◆ **WHAT YOU WILL DO**
Reproduce exactly the lines of the material beneath, from the line that contains "(s.retireLane).parked = s.parked := rfl" to the line that contains "x).core = s.core := rfl", both included, and no other lines.

◆ **MATERIAL PROVIDED**

-- ==== Sys2Proof/Machine/Dispatch.lean ====
section
/-!
DEFINITION. Dispatch: one arm for each constructor of Instr, a direct call of its meaning.
-/

namespace Sys2Proof.Machine

open Sys2Proof
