-- ==== Sys2Proof/Certificates/Slice0/Obligations.lean ====
section
/-!
DEFINITION. The statements for the provers. The definitions in Sys2Proof.Claims say, in arithmetic of their own, what the
spec gives each group of instructions: values, frames, completion.
-/

namespace Sys2Proof.Claims

open Sys2Proof Sys2Proof.Machine

/-! ### Frames -/

/-- A byte of device memory. -/
def byteAt (s : State) (a : Nat) : Byte := Store.get s.dev.mem a

/-- A byte of the scratchpad of the team in front. -/
def scratchAt (s : State) (a : Nat) : Byte := Store.get s.team.scratch a

/-- Only the scalar registers, SPC and the stream's own marks (its stall and yield marks, its parked access, its wait at a home and
the address that its checks have given, what it passes after a debugger's stop, its place in a clearing, its count of the quantum)
differ: lane registers, masks, predicates, queues, channels, special registers, the trap record, the team, the caches and every
byte of memory are as before. -/
def ScalarOnly (s t : State) : Prop :=
  t = { s with warp := { s.warp with
    s := t.warp.s, spc := t.warp.spc, scalStalled := t.warp.scalStalled, laneStalled := t.warp.laneStalled
    yielded := t.warp.yielded, pass := t.warp.pass, parkS := t.warp.parkS, atHome := t.warp.atHome, scalIa := t.warp.scalIa
    late := t.warp.late, onPages := t.warp.onPages, clearS := t.warp.clearS, quantum := t.warp.quantum
    quantumEnd := t.warp.quantumEnd } } ∧
  ∀ a, byteAt t a = byteAt s a

/-- The checks at issue of a scalar access run: they count stall reason 8, once for an access (05:R102). -/
def counted (s : State) : State :=
  if s.warp.scalIa.isSome then s
  else { s with warp := { s.warp with stalls := s.warp.stalls.set 8 (s.warp.stalls.get 8 + 1) } }

/-- The checks have passed: the access at `a`, under the permission `p`, keeps the address that they have given, and is not
checked again while it waits (20:R317). -/
def issued (s : State) (p : Perm) (a : W64) : State :=
  if s.warp.scalIa.isSome then s
  else { counted s with warp := { (counted s).warp with scalIa := some (a, iaOf s.ctx p a) } }

/-- `sd := x`, discarded for s0; every other scalar register is unchanged. -/
def Wrote (s t : State) (d : SReg) (x : W64) : Prop :=
  ∀ r : SReg, t.S r = if r = d ∧ r ≠ 0 then x else s.S r

/-! ### Values of the scalar register instructions (05:R91 to R95) -/

/-- The register forms of ALU with their W bit: the function on operands of n bits, read as naturals or as integers. -/
def aluFn : Instr → Option (Bool × SReg × SReg × SReg × (∀ n : Nat, BitVec n → BitVec n → BitVec n))
  | .add w d a b => some (w, d, a, b, fun n x y => BitVec.ofNat n (x.toNat + y.toNat))
  | .sub w d a b => some (w, d, a, b, fun n x y => BitVec.ofInt n ((x.toNat : Int) - y.toNat))
  | .sAnd w d a b => some (w, d, a, b, fun n x y => BitVec.ofNat n (x.toNat &&& y.toNat))
  | .sOr w d a b => some (w, d, a, b, fun n x y => BitVec.ofNat n (x.toNat ||| y.toNat))
  | .sXor w d a b => some (w, d, a, b, fun n x y => BitVec.ofNat n (x.toNat ^^^ y.toNat))
  | .sAndn w d a b => some (w, d, a, b, fun n x y => BitVec.ofNat n (x.toNat &&& (2 ^ n - 1 - y.toNat)))
  | .sll w d a b => some (w, d, a, b, fun n x y => BitVec.ofNat n (x.toNat * 2 ^ (y.toNat % n)))
  | .srl w d a b => some (w, d, a, b, fun n x y => BitVec.ofNat n (x.toNat / 2 ^ (y.toNat % n)))
  | .sra w d a b => some (w, d, a, b, fun n x y => BitVec.ofInt n (x.toInt / 2 ^ (y.toNat % n)))
  | .mul w d a b => some (w, d, a, b, fun n x y => BitVec.ofNat n (x.toNat * y.toNat))
  | .mulh w d a b => some (w, d, a, b, fun n x y => BitVec.ofInt n (x.toInt * y.toInt / 2 ^ n))
  | .mulhu w d a b => some (w, d, a, b, fun n x y => BitVec.ofNat n (x.toNat * y.toNat / 2 ^ n))
  | .div w d a b => some (w, d, a, b, fun n x y => if y.toNat = 0 then BitVec.ofInt n (-1) else BitVec.ofInt n (x.toInt.tdiv y.toInt))
  | .divu w d a b => some (w, d, a, b, fun n x y => if y.toNat = 0 then BitVec.ofInt n (-1) else BitVec.ofNat n (x.toNat / y.toNat))
  | .rem w d a b => some (w, d, a, b, fun n x y => if y.toNat = 0 then x else BitVec.ofInt n (x.toInt.tmod y.toInt))
  | .remu w d a b => some (w, d, a, b, fun n x y => if y.toNat = 0 then x else BitVec.ofNat n (x.toNat % y.toNat))
  | .sMin w d a b => some (w, d, a, b, fun n x y => BitVec.ofInt n (min x.toInt y.toInt))
  | .sMax w d a b => some (w, d, a, b, fun n x y => BitVec.ofInt n (max x.toInt y.toInt))
  | .minu w d a b => some (w, d, a, b, fun n x y => BitVec.ofNat n (min x.toNat y.toNat))
  | .maxu w d a b => some (w, d, a, b, fun n x y => BitVec.ofNat n (max x.toNat y.toNat))
  | .slt w d a b => some (w, d, a, b, fun n x y => BitVec.ofNat n (if x.toInt < y.toInt then 1 else 0))
  | .sltu w d a b => some (w, d, a, b, fun n x y => BitVec.ofNat n (if x.toNat < y.toNat then 1 else 0))
  | _ => none

/-- `n` is the number of zeros above the highest one of a w-bit word. -/
def LeadingZeros (w x n : Nat) : Prop := n ≤ w ∧ x < 2 ^ (w - n) ∧ (n < w → 2 ^ (w - n - 1) ≤ x)
/-- `n` is the number of zeros below the lowest one of a w-bit word. -/
def TrailingZeros (w x n : Nat) : Prop := n ≤ w ∧ 2 ^ n ∣ x ∧ (n < w → ¬ 2 ^ (n + 1) ∣ x)
/-- `n` is the number of ones of a w-bit word. -/
def Ones (w x n : Nat) : Prop := n = (Finset.range w).sum (fun k => x / 2 ^ k % 2)

/-- CLZ, CTZ and POPC: what their count is of a w-bit word. -/
def countOf : Instr → Option (Bool × SReg × SReg × (Nat → Nat → Nat → Prop))
  | .sClz w d a => some (w, d, a, LeadingZeros)
  | .sCtz w d a => some (w, d, a, TrailingZeros)
  | .sPopc w d a => some (w, d, a, Ones)
  | _ => none

/-- The immediate forms: the destination and the value written. -/
def immValue (s : State) : Instr → Option (SReg × W64)
  | .addi d a i => some (d, BitVec.ofInt 64 ((s.S a).toInt + i.toInt))
  | .andi d a i => some (d, s.S a &&& BitVec.ofInt 64 i.toInt)
  | .ori d a i => some (d, s.S a ||| BitVec.ofNat 64 i.toNat)
  | .xori d a i => some (d, s.S a ^^^ BitVec.ofNat 64 i.toNat)
  | .slti d a i => some (d, if (s.S a).toInt < i.toInt then 1 else 0)
  | .sltiu d a i => some (d, if (s.S a).toNat < (BitVec.ofInt 64 i.toInt).toNat then 1 else 0)
  | .slli false d a n => some (d, BitVec.ofNat 64 ((s.S a).toNat * 2 ^ n.toNat))
  | .srli false d a n => some (d, BitVec.ofNat 64 ((s.S a).toNat / 2 ^ n.toNat))
  | .srai false d a n => some (d, BitVec.ofInt 64 ((s.S a).toInt / 2 ^ n.toNat))
  | .slli true d a n => some (d, BitVec.ofInt 64 (BitVec.ofNat 32 ((s.S a).toNat * 2 ^ n.toNat)).toInt)
  | .srli true d a n => some (d, BitVec.ofInt 64 (BitVec.ofNat 32 ((s.S a).toNat % 2 ^ 32 / 2 ^ n.toNat)).toInt)
  | .srai true d a n => some (d, BitVec.ofInt 64 ((BitVec.ofNat 32 (s.S a).toNat).toInt / 2 ^ n.toNat))
  | .lui d i => some (d, BitVec.ofInt 64 (i.toInt * 2 ^ 16))
  | .addhi d a i => some (d, BitVec.ofInt 64 ((s.S a).toInt + i.toInt * 2 ^ 16))
  | .addpc d i => some (d, BitVec.ofInt 64 (s.warp.spc.toInt + i.toInt * 4))
  | _ => none
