/-! ### Registers -/

@[simp] theorem State.writeS_team (s : State) (n : SReg) (x : W64) : (s.writeS n x).team = s.team := by
  unfold State.writeS; split <;> rfl
@[simp] theorem State.writeS_core (s : State) (n : SReg) (x : W64) : (s.writeS n x).core = s.core := by
  unfold State.writeS; split <;> rfl
@[simp] theorem State.writeS_ctx (s : State) (n : SReg) (x : W64) : (s.writeS n x).ctx = s.ctx := by
  unfold State.writeS; split <;> rfl
@[simp] theorem State.writeS_dev (s : State) (n : SReg) (x : W64) : (s.writeS n x).dev = s.dev := by
  unfold State.writeS; split <;> rfl
@[simp] theorem State.writeS_warps (s : State) (n : SReg) (x : W64) : (s.writeS n x).warps = s.warps := by
  unfold State.writeS; split <;> rfl
@[simp] theorem State.writeS_teams (s : State) (n : SReg) (x : W64) : (s.writeS n x).teams = s.teams := by
  unfold State.writeS; split <;> rfl
@[simp] theorem State.writeS_cores (s : State) (n : SReg) (x : W64) : (s.writeS n x).cores = s.cores := by
  unfold State.writeS; split <;> rfl
@[simp] theorem State.writeS_ctxs (s : State) (n : SReg) (x : W64) : (s.writeS n x).ctxs = s.ctxs := by
  unfold State.writeS; split <;> rfl
@[simp] theorem State.writeS_events (s : State) (n : SReg) (x : W64) : (s.writeS n x).events = s.events := by
  unfold State.writeS; split <;> rfl
@[simp] theorem State.writeS_held (s : State) (n : SReg) (x : W64) : (s.writeS n x).held = s.held := by
  unfold State.writeS; split <;> rfl
@[simp] theorem State.writeS_parked (s : State) (n : SReg) (x : W64) : (s.writeS n x).parked = s.parked := by
  unfold State.writeS; split <;> rfl
@[simp] theorem State.writeS_again (s : State) (n : SReg) (x : W64) : (s.writeS n x).again = s.again := by
  unfold State.writeS; split <;> rfl
@[simp] theorem State.writeS_turns (s : State) (n : SReg) (x : W64) : (s.writeS n x).turns = s.turns := by
  unfold State.writeS; split <;> rfl
@[simp] theorem State.writeS_plan (s : State) (n : SReg) (x : W64) : (s.writeS n x).plan = s.plan := by
  unfold State.writeS; split <;> rfl
@[simp] theorem State.writeS_warp (s : State) (n : SReg) (x : W64) :
    (s.writeS n x).warp = { s.warp with s := if n = 0 then s.warp.s else s.warp.s.set n.toNat x } := by
  unfold State.writeS; split <;> simp_all

@[simp] theorem State.retireTo_team (s : State) (pc : W64) (n : Nat) : (s.retireTo pc n).team = s.team := rfl
@[simp] theorem State.retireTo_core (s : State) (pc : W64) (n : Nat) : (s.retireTo pc n).core = s.core := rfl
@[simp] theorem State.retireTo_ctx (s : State) (pc : W64) (n : Nat) : (s.retireTo pc n).ctx = s.ctx := rfl
@[simp] theorem State.retireTo_dev (s : State) (pc : W64) (n : Nat) : (s.retireTo pc n).dev = s.dev := rfl
@[simp] theorem State.retireTo_warps (s : State) (pc : W64) (n : Nat) : (s.retireTo pc n).warps = s.warps := rfl
@[simp] theorem State.retireTo_teams (s : State) (pc : W64) (n : Nat) : (s.retireTo pc n).teams = s.teams := rfl
@[simp] theorem State.retireTo_cores (s : State) (pc : W64) (n : Nat) : (s.retireTo pc n).cores = s.cores := rfl
@[simp] theorem State.retireTo_ctxs (s : State) (pc : W64) (n : Nat) : (s.retireTo pc n).ctxs = s.ctxs := rfl
@[simp] theorem State.retireTo_events (s : State) (pc : W64) (n : Nat) : (s.retireTo pc n).events = s.events := rfl
@[simp] theorem State.retireTo_held (s : State) (pc : W64) (n : Nat) : (s.retireTo pc n).held = s.held := rfl
@[simp] theorem State.retireTo_parked (s : State) (pc : W64) (n : Nat) : (s.retireTo pc n).parked = s.parked := rfl
@[simp] theorem State.retireTo_again (s : State) (pc : W64) (n : Nat) : (s.retireTo pc n).again = s.again := rfl
@[simp] theorem State.retireTo_turns (s : State) (pc : W64) (n : Nat) : (s.retireTo pc n).turns = s.turns := rfl
@[simp] theorem State.retireTo_plan (s : State) (pc : W64) (n : Nat) : (s.retireTo pc n).plan = s.plan := rfl
@[simp] theorem State.retireTo_warp (s : State) (pc : W64) (n : Nat) :
    (s.retireTo pc n).warp = { s.warp with
      spc := pc, scalStalled := false, laneStalled := false, yielded := false
      pass := { s.warp.pass with breakS := false, watchS := false }
      parkS := none, atHome := false, scalIa := none, late := false, onPages := false, clearS := .none
      quantum := if s.team.det then s.warp.quantum + n else s.warp.quantum
      quantumEnd := if s.team.det then decide (s.team.q ≤ s.warp.quantum + n) else s.warp.quantumEnd } := rfl

@[simp] theorem State.waitScalar_team (s : State) (n : Nat) : (s.waitScalar n).team = s.team := rfl
@[simp] theorem State.waitScalar_core (s : State) (n : Nat) : (s.waitScalar n).core = s.core := rfl
@[simp] theorem State.waitScalar_ctx (s : State) (n : Nat) : (s.waitScalar n).ctx = s.ctx := rfl
@[simp] theorem State.waitScalar_dev (s : State) (n : Nat) : (s.waitScalar n).dev = s.dev := rfl
@[simp] theorem State.waitScalar_warps (s : State) (n : Nat) : (s.waitScalar n).warps = s.warps := rfl
@[simp] theorem State.waitScalar_teams (s : State) (n : Nat) : (s.waitScalar n).teams = s.teams := rfl
@[simp] theorem State.waitScalar_cores (s : State) (n : Nat) : (s.waitScalar n).cores = s.cores := rfl
@[simp] theorem State.waitScalar_ctxs (s : State) (n : Nat) : (s.waitScalar n).ctxs = s.ctxs := rfl
@[simp] theorem State.waitScalar_events (s : State) (n : Nat) : (s.waitScalar n).events = s.events := rfl
@[simp] theorem State.waitScalar_held (s : State) (n : Nat) : (s.waitScalar n).held = s.held := rfl
@[simp] theorem State.waitScalar_parked (s : State) (n : Nat) : (s.waitScalar n).parked = s.parked := rfl
@[simp] theorem State.waitScalar_again (s : State) (n : Nat) : (s.waitScalar n).again = s.again := rfl
@[simp] theorem State.waitScalar_turns (s : State) (n : Nat) : (s.waitScalar n).turns = s.turns := rfl
@[simp] theorem State.waitScalar_plan (s : State) (n : Nat) : (s.waitScalar n).plan = s.plan := rfl
@[simp] theorem State.waitLane_team (s : State) (n : Nat) : (s.waitLane n).team = s.team := rfl
@[simp] theorem State.waitLane_core (s : State) (n : Nat) : (s.waitLane n).core = s.core := rfl
@[simp] theorem State.waitLane_ctx (s : State) (n : Nat) : (s.waitLane n).ctx = s.ctx := rfl
@[simp] theorem State.waitLane_dev (s : State) (n : Nat) : (s.waitLane n).dev = s.dev := rfl
@[simp] theorem State.waitLane_warps (s : State) (n : Nat) : (s.waitLane n).warps = s.warps := rfl
@[simp] theorem State.waitLane_teams (s : State) (n : Nat) : (s.waitLane n).teams = s.teams := rfl
@[simp] theorem State.waitLane_cores (s : State) (n : Nat) : (s.waitLane n).cores = s.cores := rfl
@[simp] theorem State.waitLane_ctxs (s : State) (n : Nat) : (s.waitLane n).ctxs = s.ctxs := rfl
@[simp] theorem State.waitLane_events (s : State) (n : Nat) : (s.waitLane n).events = s.events := rfl
@[simp] theorem State.waitLane_held (s : State) (n : Nat) : (s.waitLane n).held = s.held := rfl
@[simp] theorem State.waitLane_parked (s : State) (n : Nat) : (s.waitLane n).parked = s.parked := rfl
@[simp] theorem State.waitLane_again (s : State) (n : Nat) : (s.waitLane n).again = s.again := rfl
@[simp] theorem State.waitLane_turns (s : State) (n : Nat) : (s.waitLane n).turns = s.turns := rfl
@[simp] theorem State.waitLane_plan (s : State) (n : Nat) : (s.waitLane n).plan = s.plan := rfl
@[simp] theorem State.writeScratch_scratch (s : State) (a : W64) (bs : List Byte) :
    (s.writeScratch a bs).team.scratch = writeBytes s.team.scratch (a.toNat - Config.apertureBase) bs := rfl
@[simp] theorem State.waitScalar_warp (s : State) (n : Nat) : (s.waitScalar n).warp = { s.warp.countStall n with scalStalled := true, scalReason := n } := rfl
@[simp] theorem State.waitLane_warp (s : State) (n : Nat) : (s.waitLane n).warp = { s.warp.countStall n with laneStalled := true, laneReason := n } := rfl

@[simp] theorem State.retireLane_team (s : State) : (s.retireLane).team = s.team := rfl
@[simp] theorem State.retireLane_core (s : State) : (s.retireLane).core = s.core := rfl
@[simp] theorem State.retireLane_ctx (s : State) : (s.retireLane).ctx = s.ctx := rfl
@[simp] theorem State.retireLane_dev (s : State) : (s.retireLane).dev = s.dev := rfl
@[simp] theorem State.retireLane_warps (s : State) : (s.retireLane).warps = s.warps := rfl
@[simp] theorem State.retireLane_teams (s : State) : (s.retireLane).teams = s.teams := rfl
@[simp] theorem State.retireLane_cores (s : State) : (s.retireLane).cores = s.cores := rfl
@[simp] theorem State.retireLane_ctxs (s : State) : (s.retireLane).ctxs = s.ctxs := rfl
@[simp] theorem State.retireLane_events (s : State) : (s.retireLane).events = s.events := rfl
@[simp] theorem State.retireLane_held (s : State) : (s.retireLane).held = s.held := rfl
@[simp] theorem State.retireLane_parked (s : State) : (s.retireLane).parked = s.parked := rfl
@[simp] theorem State.retireLane_again (s : State) : (s.retireLane).again = s.again := rfl
@[simp] theorem State.retireLane_turns (s : State) : (s.retireLane).turns = s.turns := rfl
@[simp] theorem State.retireLane_plan (s : State) : (s.retireLane).plan = s.plan := rfl
@[simp] theorem State.retireLane_warp (s : State) : s.retireLane.warp = s.warp.retireWord := rfl

@[simp] theorem State.orFlags_team (s : State) (f : FFlags) : (s.orFlags f).team = s.team := rfl
@[simp] theorem State.orFlags_core (s : State) (f : FFlags) : (s.orFlags f).core = s.core := rfl
@[simp] theorem State.orFlags_ctx (s : State) (f : FFlags) : (s.orFlags f).ctx = s.ctx := rfl
@[simp] theorem State.orFlags_dev (s : State) (f : FFlags) : (s.orFlags f).dev = s.dev := rfl
@[simp] theorem State.orFlags_warps (s : State) (f : FFlags) : (s.orFlags f).warps = s.warps := rfl
@[simp] theorem State.orFlags_teams (s : State) (f : FFlags) : (s.orFlags f).teams = s.teams := rfl
@[simp] theorem State.orFlags_cores (s : State) (f : FFlags) : (s.orFlags f).cores = s.cores := rfl
@[simp] theorem State.orFlags_ctxs (s : State) (f : FFlags) : (s.orFlags f).ctxs = s.ctxs := rfl
@[simp] theorem State.orFlags_events (s : State) (f : FFlags) : (s.orFlags f).events = s.events := rfl
@[simp] theorem State.orFlags_held (s : State) (f : FFlags) : (s.orFlags f).held = s.held := rfl
@[simp] theorem State.orFlags_parked (s : State) (f : FFlags) : (s.orFlags f).parked = s.parked := rfl
@[simp] theorem State.orFlags_again (s : State) (f : FFlags) : (s.orFlags f).again = s.again := rfl
@[simp] theorem State.orFlags_turns (s : State) (f : FFlags) : (s.orFlags f).turns = s.turns := rfl
@[simp] theorem State.orFlags_plan (s : State) (f : FFlags) : (s.orFlags f).plan = s.plan := rfl
@[simp] theorem State.writeV_team (s : State) (n : Nat) (m : Mask) (x : LaneVec) : (s.writeV n m x).team = s.team := rfl
@[simp] theorem State.writeV_core (s : State) (n : Nat) (m : Mask) (x : LaneVec) : (s.writeV n m x).core = s.core := rfl
@[simp] theorem State.writeV_ctx (s : State) (n : Nat) (m : Mask) (x : LaneVec) : (s.writeV n m x).ctx = s.ctx := rfl
@[simp] theorem State.writeV_dev (s : State) (n : Nat) (m : Mask) (x : LaneVec) : (s.writeV n m x).dev = s.dev := rfl
@[simp] theorem State.writeV_warps (s : State) (n : Nat) (m : Mask) (x : LaneVec) : (s.writeV n m x).warps = s.warps := rfl
@[simp] theorem State.writeV_teams (s : State) (n : Nat) (m : Mask) (x : LaneVec) : (s.writeV n m x).teams = s.teams := rfl
@[simp] theorem State.writeV_cores (s : State) (n : Nat) (m : Mask) (x : LaneVec) : (s.writeV n m x).cores = s.cores := rfl
@[simp] theorem State.writeV_ctxs (s : State) (n : Nat) (m : Mask) (x : LaneVec) : (s.writeV n m x).ctxs = s.ctxs := rfl
@[simp] theorem State.writeV_events (s : State) (n : Nat) (m : Mask) (x : LaneVec) : (s.writeV n m x).events = s.events := rfl
@[simp] theorem State.writeV_held (s : State) (n : Nat) (m : Mask) (x : LaneVec) : (s.writeV n m x).held = s.held := rfl
@[simp] theorem State.writeV_parked (s : State) (n : Nat) (m : Mask) (x : LaneVec) : (s.writeV n m x).parked = s.parked := rfl
@[simp] theorem State.writeV_again (s : State) (n : Nat) (m : Mask) (x : LaneVec) : (s.writeV n m x).again = s.again := rfl
@[simp] theorem State.writeV_turns (s : State) (n : Nat) (m : Mask) (x : LaneVec) : (s.writeV n m x).turns = s.turns := rfl
@[simp] theorem State.writeV_plan (s : State) (n : Nat) (m : Mask) (x : LaneVec) : (s.writeV n m x).plan = s.plan := rfl
@[simp] theorem State.writeV_warp (s : State) (n : Nat) (m : Mask) (x : LaneVec) :
    (s.writeV n m x).warp =
      { (if m = 0 then s.warp else s.warp.fillDone n) with
        v := Store.setAll s.warp.v (m.lanes.map (fun l => (32 * n + l, x l))) } := rfl
@[simp] theorem State.writeP_team (s : State) (k : Pred) (m : Mask) (b : Nat → Bool) : (s.writeP k m b).team = s.team := by
  unfold State.writeP; split <;> rfl
@[simp] theorem State.writeP_core (s : State) (k : Pred) (m : Mask) (b : Nat → Bool) : (s.writeP k m b).core = s.core := by
  unfold State.writeP; split <;> rfl
@[simp] theorem State.writeP_ctx (s : State) (k : Pred) (m : Mask) (b : Nat → Bool) : (s.writeP k m b).ctx = s.ctx := by
  unfold State.writeP; split <;> rfl
@[simp] theorem State.writeP_dev (s : State) (k : Pred) (m : Mask) (b : Nat → Bool) : (s.writeP k m b).dev = s.dev := by
  unfold State.writeP; split <;> rfl
@[simp] theorem State.writeP_warps (s : State) (k : Pred) (m : Mask) (b : Nat → Bool) : (s.writeP k m b).warps = s.warps := by
  unfold State.writeP; split <;> rfl
@[simp] theorem State.writeP_teams (s : State) (k : Pred) (m : Mask) (b : Nat → Bool) : (s.writeP k m b).teams = s.teams := by
  unfold State.writeP; split <;> rfl
@[simp] theorem State.writeP_cores (s : State) (k : Pred) (m : Mask) (b : Nat → Bool) : (s.writeP k m b).cores = s.cores := by
  unfold State.writeP; split <;> rfl
@[simp] theorem State.writeP_ctxs (s : State) (k : Pred) (m : Mask) (b : Nat → Bool) : (s.writeP k m b).ctxs = s.ctxs := by
  unfold State.writeP; split <;> rfl
@[simp] theorem State.writeP_events (s : State) (k : Pred) (m : Mask) (b : Nat → Bool) : (s.writeP k m b).events = s.events := by
  unfold State.writeP; split <;> rfl
@[simp] theorem State.writeP_held (s : State) (k : Pred) (m : Mask) (b : Nat → Bool) : (s.writeP k m b).held = s.held := by
  unfold State.writeP; split <;> rfl
@[simp] theorem State.writeP_parked (s : State) (k : Pred) (m : Mask) (b : Nat → Bool) : (s.writeP k m b).parked = s.parked := by
  unfold State.writeP; split <;> rfl
@[simp] theorem State.writeP_again (s : State) (k : Pred) (m : Mask) (b : Nat → Bool) : (s.writeP k m b).again = s.again := by
  unfold State.writeP; split <;> rfl
@[simp] theorem State.writeP_turns (s : State) (k : Pred) (m : Mask) (b : Nat → Bool) : (s.writeP k m b).turns = s.turns := by
  unfold State.writeP; split <;> rfl
@[simp] theorem State.writeP_plan (s : State) (k : Pred) (m : Mask) (b : Nat → Bool) : (s.writeP k m b).plan = s.plan := by
  unfold State.writeP; split <;> rfl
@[simp] theorem State.writeP_warp (s : State) (k : Pred) (m : Mask) (b : Nat → Bool) :
    (s.writeP k m b).warp = { s.warp with
      preds := if k = 0 then s.warp.preds
        else s.warp.preds.set k.toNat ((s.warp.preds.get k.toNat &&& ~~~m) ||| (Mask.of b &&& m)) } := by
  unfold State.writeP; split <;> simp_all
@[simp] theorem State.orFlags_warp (s : State) (f : FFlags) : (s.orFlags f).warp = { s.warp with fpstat := s.warp.fpstat ||| f } := rfl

◆ **SOLUTION FOR THIS PROBLEM**
@[simp] theorem State.retireLane_parked (s : State) : (s.retireLane).parked = s.parked := rfl
@[simp] theorem State.retireLane_again (s : State) : (s.retireLane).again = s.again := rfl
@[simp] theorem State.retireLane_turns (s : State) : (s.retireLane).turns = s.turns := rfl
@[simp] theorem State.retireLane_plan (s : State) : (s.retireLane).plan = s.plan := rfl
@[simp] theorem State.retireLane_warp (s : State) : s.retireLane.warp = s.warp.retireWord := rfl

@[simp] theorem State.orFlags_team (s : State) (f : FFlags) : (s.orFlags f).team = s.team := rfl
@[simp] theorem State.orFlags_core (s : State) (f : FFlags) : (s.orFlags f).core = s.core := rfl
@[simp] theorem State.orFlags_ctx (s : State) (f : FFlags) : (s.orFlags f).ctx = s.ctx := rfl
@[simp] theorem State.orFlags_dev (s : State) (f : FFlags) : (s.orFlags f).dev = s.dev := rfl
@[simp] theorem State.orFlags_warps (s : State) (f : FFlags) : (s.orFlags f).warps = s.warps := rfl
@[simp] theorem State.orFlags_teams (s : State) (f : FFlags) : (s.orFlags f).teams = s.teams := rfl
@[simp] theorem State.orFlags_cores (s : State) (f : FFlags) : (s.orFlags f).cores = s.cores := rfl
@[simp] theorem State.orFlags_ctxs (s : State) (f : FFlags) : (s.orFlags f).ctxs = s.ctxs := rfl
@[simp] theorem State.orFlags_events (s : State) (f : FFlags) : (s.orFlags f).events = s.events := rfl
@[simp] theorem State.orFlags_held (s : State) (f : FFlags) : (s.orFlags f).held = s.held := rfl
@[simp] theorem State.orFlags_parked (s : State) (f : FFlags) : (s.orFlags f).parked = s.parked := rfl
@[simp] theorem State.orFlags_again (s : State) (f : FFlags) : (s.orFlags f).again = s.again := rfl
@[simp] theorem State.orFlags_turns (s : State) (f : FFlags) : (s.orFlags f).turns = s.turns := rfl
@[simp] theorem State.orFlags_plan (s : State) (f : FFlags) : (s.orFlags f).plan = s.plan := rfl
@[simp] theorem State.writeV_team (s : State) (n : Nat) (m : Mask) (x : LaneVec) : (s.writeV n m x).team = s.team := rfl
@[simp] theorem State.writeV_core (s : State) (n : Nat) (m : Mask) (x : LaneVec) : (s.writeV n m x).core = s.core := rfl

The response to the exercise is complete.